The hot tip gate (reusable single manifold gate) is positioned near the center of a part rather than at the edge. This typically reduces the distance resin must travel to fill the mold and helps center
the clamping force the press applies to the mold. The hot tip gate is often used on round or domed parts to achieve radial flow rather than the linear flow of a tab gate. Also, because this gate takes up no space at the edge of the mold cavity, it can be used to reduce the size of the mold base. The
gate leaves a small raised bump, typically .060 to .080 inches in diameter and .010 to .020 inches high which requires a manual removal process. Depending on part geometry and resin type, a hot tip gate can also leave “blush” or flow marks in a circular pattern around the gate site. These can be problematic because they are typically on the cosmetic surface of the part. Another problem is the potential for degrading resin in small shot sizes. And finally, because it is a small gate, a hot tip can become plugged if used to inject resins with high glass fill content.

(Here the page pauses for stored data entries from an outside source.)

-- ==== Sys2Proof/Laws/Wire.lean ====
section
/-! SUPPORT. What the operations of a link's bytes do: numbers and their bytes, sealing and opening, and the MACs of control words
(spec/11: R273, R277). -/
namespace Sys2Proof.Laws
open Sys2Proof.Machine

theorem ofBytes_toBytes (n v : Nat) : ofBytes (toBytes n v) = v % 256 ^ n := by
  induction n generalizing v with
  | zero => simp [toBytes, ofBytes, Nat.mod_one]
  | succ n ih =>
    have e : v % 256 % 2 ^ 8 = v % 256 := by omega
    simp only [toBytes, ofBytes, ih, BitVec.toNat_ofNat, e]
    rw [Nat.pow_succ', Nat.mod_mul]

theorem toBytes_length (n v : Nat) : (toBytes n v).length = n := by
  induction n generalizing v with
  | zero => rfl
  | succ n ih => simp [toBytes, ih]

theorem ofBytes_lt (l : List Byte) : ofBytes l < 256 ^ l.length := by
  induction l with
  | nil => simp [ofBytes]
  | cons b l ih =>
    have := b.isLt
    simp only [ofBytes, List.length_cons, Nat.pow_succ]
    omega

theorem fit_length (n : Nat) (bs : List Byte) : (fit n bs).length = n := by
  simp only [fit, List.length_append, List.length_take, List.length_replicate]
  omega

/-- A control word's MAC has 64 bits. -/
theorem wordMac_lt (key epoch kind payload cctr : Nat) : wordMac key epoch kind payload cctr < 2 ^ 64 := by
  have h := ofBytes_lt (fit 8 (gcmSeal key (linkNonce epoch cctr 1) ((toBytes 32 (wordTop kind payload cctr)).drop 8) []).2)
  rw [fit_length] at h
  exact h

/-- The key stream taken twice leaves the text. -/
theorem gcmText_twice (key nonce : Nat) (bs : List Byte) : gcmText key nonce (gcmText key nonce bs) = bs := by
  apply List.ext_getElem <;> simp [gcmText, BitVec.xor_assoc]

/-- What is sealed opens to what it was. -/
theorem gcmOpen_gcmSeal (key nonce : Nat) (aad bs : List Byte) :
    gcmOpen key nonce aad (gcmSeal key nonce aad bs).1 (gcmSeal key nonce aad bs).2 = some bs := by
  simp [gcmOpen, gcmSeal, gcmText_twice]

end Sys2Proof.Laws
end

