theorem exec_vfma : exec (.vfma c w) s = .next (s.vxStep c (fpFmtOk w) (fpTaken w fun a b d => addV (mulV a b) d)) := rfl
theorem exec_vadd : exec (.vadd c w) s = .next (s.vxStep c (fpFmtOk w) (fpTaken w fun a b _ => addV a b)) := rfl
theorem exec_vsub : exec (.vsub c w) s = .next (s.vxStep c (fpFmtOk w) (fpTaken w fun a b _ => addV a (negV b))) := rfl
theorem exec_vmul : exec (.vmul c w) s = .next (s.vxStep c (fpFmtOk w) (fpTaken w fun a b _ => mulV a b)) := rfl
theorem exec_vneg : exec (.vneg c w) s = .next (s.vxStep c (fpFmtOk w) (fpTaken w fun a _ _ => negV a)) := rfl
theorem exec_vabs : exec (.vabs c w) s = .next (s.vxStep c (fpFmtOk w) (fpTaken w fun a _ _ => absV a)) := rfl
theorem exec_vmin : exec (.vmin c w) s = .next (s.vxStep c (anyFmtOk w) (minmaxTaken false w)) := rfl
theorem exec_vmax : exec (.vmax c w) s = .next (s.vxStep c (anyFmtOk w) (minmaxTaken true w)) := rfl
theorem exec_vcmp : exec (.vcmp c w) s = .next (s.vxStep c (cmpFmtOk w) (cmpTaken w)) := rfl

end

/-- Settles O5: each operation gives its result where its formats are of its row and faults where they are not; a full queue stalls. -/
theorem vectorArithmetic : Obligations.VectorArithmetic := by
  intro c w s hr
  refine ⟨fun hq => ?_, fun hq => ?_⟩
  · have gives {i : Instr} {ok : Bool} {g : Core → Core} (hi : exec i s = .next (s.vxStep c ok g)) (hok : ok = true) :=
      coreGives_of_vxStep hr hq hi hok
    have faults {i : Instr} {ok : Bool} {g : Core → Core} (hi : exec i s = .next (s.vxStep c ok g)) (hok : ok = false) :=
      coreFaults_of_vxStep hr hq hi hok
    refine ⟨fun hf => ?_, fun hf => ?_, fun hf hn => ?_, fun hf => ?_, fun hf => ?_, fun hn => ?_⟩
    · exact ⟨(gives exec_vfma hf :), (gives exec_vadd hf :), (gives exec_vsub hf :), (gives exec_vmul hf :), (gives exec_vneg hf :),
        (gives exec_vabs hf :)⟩
    · exact ⟨(gives exec_vmin hf :), (gives exec_vmax hf :)⟩
    · have hok : cmpFmtOk w = true := by simp [cmpFmtOk, hf, hn]
      exact (gives exec_vcmp hok :)
    · simp only [List.forall_mem_cons]
      exact ⟨faults exec_vfma hf, faults exec_vadd hf, faults exec_vsub hf, faults exec_vmul hf, faults exec_vneg hf,
        faults exec_vabs hf, List.forall_mem_nil _⟩
    · exact ⟨faults exec_vmin hf, faults exec_vmax hf⟩
    · exact faults exec_vcmp (by simp [cmpFmtOk, Nat.not_le.2 hn])
  · simp only [List.forall_mem_cons]
    exact ⟨vxStep_of_full exec_vfma hr hq, vxStep_of_full exec_vadd hr hq, vxStep_of_full exec_vsub hr hq,
      vxStep_of_full exec_vmul hr hq, vxStep_of_full exec_vneg hr hq, vxStep_of_full exec_vabs hr hq, vxStep_of_full exec_vmin hr hq,
      vxStep_of_full exec_vmax hr hq, vxStep_of_full exec_vcmp hr hq, List.forall_mem_nil _⟩

/-! ### Vector steps that read or write more than registers (R89, R112, R113, R590, R594) -/

section

variable (k : Core) (q : Queue) (w : StepWord)

@[simp] theorem mask_enqueue : (k.enqueue q).mask w = k.mask w := by
  simp only [Core.mask, Core.pred, preds_enqueue]

@[simp] theorem va_enqueue : (k.enqueue q).va w = k.va w := by
  simp only [Core.va, Core.vreg, vregs_enqueue]

end

section

variable (s : State) (c off : Nat)

theorem upset_none : s.upset c none = s := rfl

theorem storeAll_withSpad (x : State) (ws : List Nat) : (withSpad s x).storeAll c off ws = withSpad s (x.storeAll c off ws) :=
  spadWrite_withSpad s x c off _

theorem storeLanes_withSpad (m : Nat) (x : State) (j : Nat) (ws : List Nat) :
    (withSpad s x).storeLanes c m off j ws = withSpad s (x.storeLanes c m off j ws) := by
  match ws with
  | [] => rfl
  | [_] => rfl
  | a :: b :: ws =>
    rw [State.storeLanes, State.storeLanes]
    by_cases h : off + 4 * j + 8 ≤ 2 ^ 20
    · simp only [h, decide_true, if_true, spadWrite_withSpad]
      cases bitAt m j <;> cases bitAt m (j + 1) <;> exact storeLanes_withSpad ..
    · simp only [h, decide_false, Bool.false_eq_true, if_false]
      exact storeLanes_withSpad ..

end

section

variable {c : CoreId} {w : StepWord} {s : State}

theorem exec_vselect : exec (.vselect c w) s = .next (s.vxStep c (anyFmtOk w) fun k =>
    k.setVreg (fld w 119 115) (merge (k.pred (fld w 98 96)) 0 (k.va w) (k.vc w))) := rfl

theorem exec_vint : exec (.vint c w) s = .next (s.vxStep c (srcFmt w == 0xC && dstFmt w == 0xC && decide (func w ≤ 12)) fun k =>
    k.writeVd w (zip3 (fun a b _ => intOp (func w) a b) (k.va w) (k.vb w) (k.va w))) := rfl

/-- The formats and functions of VRED (R589). -/
def redFmtOk (w : StepWord) : Bool := (srcFmt w == 0 || srcFmt w == 0xC) && dstFmt w == srcFmt w && decide (func w ≤ 2)

/-- The core `k` with the reduction of VA's enabled lanes in lane 0 of VD; a disabled lane enters with the identity. -/
def redTaken (w : StepWord) (k : Core) : Core :=
  let ident := redIdentity (srcFmt w) (func w)
  { k with
    vregs := tblSet (fun _ => 0) k.vregs (512 * fld w 119 115)
      (treeFold (redOp (srcFmt w) (func w)) (merge (k.mask w) 0 (k.va w) (List.replicate 512 ident))) }

theorem exec_vred : exec (.vred c w) s = .next (s.vxStep c (redFmtOk w) (redTaken w)) := rfl

/-- The core `k` with VA's lanes in VD: chosen by VB, or lane 0 everywhere. -/
def permTaken (w : StepWord) (k : Core) : Core :=
  k.writeVd w (if func w = 0 then (k.vb w).map (fun i => nth 0 (k.va w) (i % 512)) else List.replicate 512 (nth 0 (k.va w) 0))

theorem permTaken_of_zero (h : func w = 0) (k : Core) :
    permTaken w k = k.writeVd w ((k.vb w).map fun i => nth 0 (k.va w) (i % 512)) := by
  rw [permTaken, if_pos h]

theorem permTaken_of_one (h : func w = 1) (k : Core) : permTaken w k = k.writeVd w (List.replicate 512 (nth 0 (k.va w) 0)) := by
  rw [permTaken, if_neg (by omega)]

theorem exec_vperm : exec (.vperm c w) s = .next (s.vxStep c (moveFmtOk w && decide (func w ≤ 1)) (permTaken w)) := rfl

theorem exec_vtrn : exec (.vtrn c w) s = .next (s.vxStep c (srcFmt w == 0 && dstFmt w == 0 && decide (func w ≤ 12)) fun k =>
    k.writeVd w (zip3 (fun a b _ => transLane (func w) a b) (k.va w) (k.vb w) (k.va w))) := rfl

theorem exec_vimm : exec (.vimm c w) s = .next (s.vxStep c (moveFmtOk w) fun k => k.writeVd w (List.replicate 512
    (if srcFmt w = 1 ∨ srcFmt w = 2 then fld w 63 32 % 65536 * 65537 else fld w 63 32))) := rfl

/-- A format of VLD and VST's row and an offset that is a multiple of 32 (R589). -/
theorem accepted_of_form (hm : moveFmtOk w = true) (ho : fld w 51 32 % 32 = 0) :
    ¬ (!(moveFmtOk w) || fld w 51 32 % 32 != 0) = true := by
  simp [hm, ho]

/-- What VST writes: the lanes of its predicate, or under no predicate every lane. -/
def vstWritten (s : State) (c : Nat) (w : StepWord) : State :=
  if flag w 99 then s.storeLanes c ((s.core c).mask w) (fld w 51 32) 0 ((s.core c).va w)
  else s.storeAll c (fld w 51 32) ((s.core c).va w)

theorem vstWritten_dispatched (q : Queue) :
    vstWritten (dispatched s c q) c w = withSpad (dispatched s c q) (vstWritten s c w) := by
  simp only [vstWritten, core_dispatched, mask_enqueue, va_enqueue]
  split
  · exact storeLanes_withSpad (dispatched s c q) c _ _ s 0 _
  · exact storeAll_withSpad (dispatched s c q) c _ s _

theorem exec_vst : exec (.vst c w) s = .next (s.issue c .vx fun s =>
    if !(moveFmtOk w) || fld w 51 32 % 32 != 0 then s.seqFault c 1 else (vstWritten s c w).countVx c) := rfl

section

variable (hr : (s.core c).ready = true) (hq : (s.core c).qVx.length < 32)

include hr hq

/-- SETSEL counts as outstanding under its own number (R109, R113). -/
theorem setsel_gives : let k := (s.core c).enqueue .vx
    CoreGives c s (.setsel c w) ({ k with
      setsels := k.setsels ++ [(s.core c).seq],
      sel := tblSet (fun _ => 0) k.sel (fld w 116 115) (tblGet (fun _ => 0) k.vregs (512 * fld w 114 110)) } : Core).moveOn := by
  refine coreGives_of_issue (q := .vx) hr hq rfl ?_
  simp only [modCore_dispatched, seq_enqueue, Nat.add_sub_cancel]
  exact counted_refl _

variable {a b : Fmt} {ss ds : Bool}

theorem vcvt_gives {sr : Bool} {sd : Nat} (h : cvtFields w = some (a, b, ss, ds, sr))
    (hs : (if sr then s.seedOf c (fld w 79 64) else some 0) = some sd) :
    CoreGives c s (.vcvt c w) (((s.core c).enqueue .vx).convert w a b ss ds (if sr then some sd else none)).moveOn := by
  refine coreGives_of_issue (q := .vx) hr hq rfl ?_
  simp only [h, seedOf_dispatched, hs, modCore_dispatched]
  exact counted_bump64 (counted_refl _) ..

theorem vcvt_faults_of_seed (h : cvtFields w = some (a, b, ss, ds, true)) (hs : s.seedOf c (fld w 79 64) = none) :
    CoreFaults c s (.vcvt c w) 4 := by
  refine coreFaults_of_issue (q := .vx) hr hq rfl ⟨_, counted_refl _, ?_⟩
  simp only [h, seedOf_dispatched, hs, if_true]

theorem vcvt_faults_of_fields (h : cvtFields w = none) : CoreFaults c s (.vcvt c w) 1 := by
  refine coreFaults_of_issue (q := .vx) hr hq rfl ⟨_, counted_refl _, ?_⟩
  simp only [h]

/-- VLD and VST of an offset that is not a multiple of 32 (R589). -/
theorem vld_vst_fault_of_offset (h : fld w 51 32 % 32 ≠ 0) : CoreFaults c s (.vld c w none) 1 ∧ CoreFaults c s (.vst c w) 1 := by
  have hbad : (!(moveFmtOk w) || fld w 51 32 % 32 != 0) = true := by simp [h]
  exact ⟨coreFaults_of_issue (q := .vx) hr hq rfl ⟨_, counted_refl _, if_pos hbad⟩,
    coreFaults_of_issue (q := .vx) hr hq rfl ⟨_, counted_refl _, if_pos hbad⟩⟩

variable (hm : moveFmtOk w = true) (ho : fld w 51 32 % 32 = 0)

include hm ho

/-- A load whose bytes hold no poison; what lies past the end of the scratchpad reads zero. -/
theorem vld_gives (hp : s.poisonIn c (fld w 51 32) (min 2048 (2 ^ 20 - fld w 51 32)) = 0) :
    CoreGives c s (.vld c w none) (((s.core c).enqueue .vx).writeVd w
      (wordRun 512 (s.spadRead c (fld w 51 32) (min 2048 (2 ^ 20 - fld w 51 32))))).moveOn := by
  have hgood := accepted_of_form hm ho
  refine coreGives_of_issue (q := .vx) hr hq rfl ?_
  simp only [upset_none, if_neg hgood, poisonIn_dispatched, hp, Nat.lt_irrefl, gt_iff_lt, if_false, spadRead_dispatched,
    modCore_dispatched]
  exact counted_bump64 (counted_refl _) ..

theorem vld_faults_of_poison (hp : 0 < s.poisonIn c (fld w 51 32) (min 2048 (2 ^ 20 - fld w 51 32))) :
    CoreFaults c s (.vld c w none) 2 := by
  have hgood := accepted_of_form hm ho
  refine coreFaults_of_issue (q := .vx) hr hq rfl ?_
  simp only [upset_none, if_neg hgood, poisonIn_dispatched, gt_iff_lt, if_pos hp]
  exact ⟨_, counted_bump (counted_refl _) .., rfl⟩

The pin gate is the least common of the three gates discussed in this article. It is typically used for complex parts that cannot have gate vestiges on the edges where tab gates would be or on the cosmetic side of the part where hot tip gates are located. It is the only one of the three gate-types that is located on the B-side (core half) of the mold, typically the non-cosmetic surface. Instead of introducing resin directly into the mold cavity where the part is formed, a pin gate uses a tunnel gate into an ejector pin hole with the ejector pin cut short under the tunnel gates intersection with the ejector pin hole. Once the resin has hardened, the ejector pin pushes against the cylindrical post to eject the part from the B-side mold half. The ejector pin shears the post from the tunnel gate, leaving the post rising from the ejection surface of the part. The post is later removed in a manual process leaving a vestige on the ejection surface. The use of the pin gate is very geometry-dependent, and while it can produce excellent results, it can be challenging to process. The cone-shaped tunnel gate precludes the use of many glass-filled resins, and the shearing of the cone from the post during ejection can place significant stress on the mold. It can wear out the sharp edge of the opening where the tunnel gate meets the ejector pin hole. Finally, the angle and depth of the cone rules out its use with many geometries, such as housings or other core/cavity parts. It is beneficial when gating gears and other complex, shallow parting lines.